A volte basterebbe avere i soldi per i libri e l’uniforme. In Ghana, per esempio, il 46% dei bambini intervistati ha detto che è stato proprio questo il motivo per cui non hanno frequentato le elementari. Ma il prezzo per le femmine è molto più alto. Un rischio grosso è quello delle molestie sessuali o di violenze da parte degli insegnanti. In Senegal l’80% dei bambini denuncia violenze da parte degli insegnanti, in Ghana il dato è al 75%. In Togo il 16% dei bambini intervistati indicava nei maestri i responsabili delle gravidanze delle compagne di classe. In Mali la cifra è del 15%, in Senegal dell’!!%.

Attualmente, 1 bambina su 7 nei Paesi in via di sviluppo è costretta a sposarsi prima dei 15 anni, alcune addirittura a 5 anni. I matrimoni precoci le espongono al rischio di contrarre malattie come l’HIV e di avere gravidanze precoci, principale causa di morte per le ragazzine tra i 15 e i 19 anni (ogni 60 secondi una ragazza muore partorendo). 1 su 4 ha subito violenze psicologiche e sessuali prima dei 18 anni, anche a scuola. Tutto ciò riduce la probabilità che continuino a studiare.

“In molte comunità le bambine non godono delle stesse opportunità dei bambini e subiscono discriminazioni anche per quanto riguarda l’accesso al cibo e alle cure mediche – spiega Tiziana Fattori, Direttore Nazionale di Plan Italia – L’istruzione è il vero tasto dolente. La mancata scolarizzazione ha un duplice effetto, rende le bambine socialmente più vulnerabili e le priva della possibilità di sottrarsi al cerchio della povertà. Because I am a Girl gioca un ruolo importante nel sostenere il percorso di realizzazione dei loro diritti, ciò si traduce in maggiore consapevolezza delle proprie potenzialità, del proprio corpo e della propria salute”.

Ad aggravare la situazione delle bambine, le mutilazioni genitali femminili (MGF) che continuano ad allontanare migliaia di ragazze dalla scuola ogni anno a causa di complicazioni per la salute dovute all’intervento, lunghe cerimonie di iniziazione e soprattutto perché dopo l’intervento vengono date in sposa e, di conseguenza, la loro istruzione è considerata superflua. A livello mondiale, oltre 140 milioni di bambine e donne ne vivono Ie conseguenze (emorragie, infezioni e difficoltà durante il parto). Il 20 dicembre le Nazioni Unite hanno messo al bando le MGF dopo una battaglia durata dieci anni. Ma tra i 28 Paesi in cui la circoncisione o l’infibulazione è praticata, solo 19 si sono dotati di una legge che proibisce la pratica, tra cui Sudafrica e Zimbabwe.

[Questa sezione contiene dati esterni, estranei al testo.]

theorem takeBlocks_within {cs : List Part} {r : State} (st : Nat) (a1 : List Nat) (a2 : State) (hc : subParts [.furrow, .fresh] cs = true) (h : Within cs r a2) : OptPairWithin cs r (takeBlocks st a1 a2) := by
  induction a1 generalizing a2 with
| nil => ?_
| cons x l ih => ?_
  all_goals rw [takeBlocks]
  with_reducible refine within_someP ?_
  with_reducible assumption
  with_reducible refine within_bindMP ?_ (fun _ _ => ?_)
  with_reducible apply takeBlock_within
  with_reducible exact sub_of hc (by decide)
  with_reducible assumption
  with_reducible refine within_mapMP ?_ (fun _ _ => ?_)
  with_reducible apply ih
  with_reducible assumption
  with_reducible refine within_mkP ?_
  with_reducible assumption

theorem placeIn_within {cs : List Part} {r : State} (t : Nat) (counts : List Nat) (n : Nat × Nat × Nat) (s : State) (st : Nat) (hc : subParts [.furrow, .fresh] cs = true) (h : Within cs r s) : OptWithin cs r (placeIn t counts n s st) := by
  delta placeIn
  with_reducible refine within_bindPM ?_ (fun _ _ => ?_)
  with_reducible apply takeBlock_within
  with_reducible exact sub_of hc (by decide)
  with_reducible assumption
  with_reducible refine within_mapPM ?_ (fun _ _ => ?_)
  with_reducible apply takeBlocks_within
  with_reducible exact sub_of hc (by decide)
  with_reducible assumption
  extract_lets a13
  with_reducible apply onFurrow_within
  with_reducible exact sub_of hc (by decide)
  with_reducible assumption

theorem placeNode_within {cs : List Part} {r : State} (t : Nat) (n : Nat × Nat × Nat) (s : State) (hc : subParts [.furrow, .fresh] cs = true) (h : Within cs r s) : OptWithin cs r (placeNode t n s) := by
  delta placeNode
  extract_lets a7 a8
  with_reducible refine within_findSome (fun _ => ?_)
  with_reducible apply placeIn_within
  with_reducible exact sub_of hc (by decide)
  with_reducible refine within_set_fresh (sub_of hc (by decide)) ?_ ?_
  with_reducible exact Nat.le_add_right _ _
  with_reducible assumption

theorem placeNodes_within {cs : List Part} {r : State} (t : Nat) (a1 : List (Nat × Nat × Nat)) (a2 : State) (hc : subParts [.furrow, .fresh] cs = true) (h : Within cs r a2) : OptWithin cs r (placeNodes t a1 a2) := by
  induction a1 generalizing a2 with
| nil => ?_
| cons x l ih => ?_
  all_goals rw [placeNodes]
  with_reducible refine within_some ?_
  with_reducible assumption
  with_reducible refine within_bindM ?_ (fun _ _ => ?_)
  with_reducible apply placeNode_within
  with_reducible exact sub_of hc (by decide)
  with_reducible assumption
  with_reducible apply ih
  with_reducible assumption

theorem setRoot_within {cs : List Part} {r : State} (t : Nat) (s : State) (hc : subParts [.furrow] cs = true) (h : Within cs r s) : Within cs r (setRoot t s) := by
  delta setRoot
  with_reducible apply onFurrow_within
  with_reducible exact sub_of hc (by decide)
  with_reducible assumption

theorem writeWords_within {cs : List Part} {r : State} (ws : List (Nat × Nat)) (s : State) (hc : subParts [.furrow] cs = true) (h : Within cs r s) : Within cs r (writeWords ws s) := by
  delta writeWords
  with_reducible refine within_foldl (fun _ _ _ => ?_) ?_
  with_reducible apply onFurrow_within
  with_reducible exact sub_of hc (by decide)
  with_reducible assumption
  with_reducible assumption

theorem dropPlaces_within {cs : List Part} {r : State} (t : Nat) (ns : List (Nat × Nat × Nat)) (s : State) (hc : subParts [.furrow] cs = true) (h : Within cs r s) : Within cs r (dropPlaces t ns s) := by
  delta dropPlaces
  with_reducible refine within_foldl (fun _ _ _ => ?_) ?_
  with_reducible apply onFurrow_within
  with_reducible exact sub_of hc (by decide)
  with_reducible assumption
  with_reducible assumption

theorem moveBlock_within {cs : List Part} {r : State} (t : Nat) (w : PublishWrite) (s : State) (hc : subParts [.furrow, .fresh] cs = true) (h : Within cs r s) : OptPairWithin cs r (moveBlock t w s) := by
  delta moveBlock
  split
  split
  with_reducible refine within_someP ?_
  with_reducible assumption
  with_reducible refine within_mapMP ?_ (fun _ _ => ?_)
  with_reducible apply takeBlock_within
  with_reducible exact sub_of hc (by decide)
  with_reducible assumption
  extract_lets a17
  with_reducible refine within_mkP ?_
  with_reducible apply onFurrow_within
  with_reducible exact sub_of hc (by decide)
  with_reducible assumption
  with_reducible refine within_someP ?_
  with_reducible assumption

theorem sendMarker_within {cs : List Part} {r : State} (t : Nat) (blocks : List Nat) (s : State) (hc : subParts [.live, .furrow] cs = true) (h : Within cs r s) : Within cs r (sendMarker t blocks s) := by
  delta sendMarker
  with_reducible apply State.bump_within
  with_reducible exact sub_of hc (by decide)
  with_reducible apply onFurrow_within
  with_reducible exact sub_of hc (by decide)
  with_reducible assumption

In vista della Giornata Mondiale contro l’infibulazione e le mutilazioni genitali femminili, che si celebra il 6 febbraio, Plan Italia lancia una petizione rivolta agli esponenti del futuro governo italiano affinchè si impegnino ad affrontare la sfida della riduzione ed eliminazione delle MGF in tutti i Paesi in cui esse vengono ancora praticate mediante un’intensa azione di pressione sui governi degli Stati che ancora non ne sono dotati.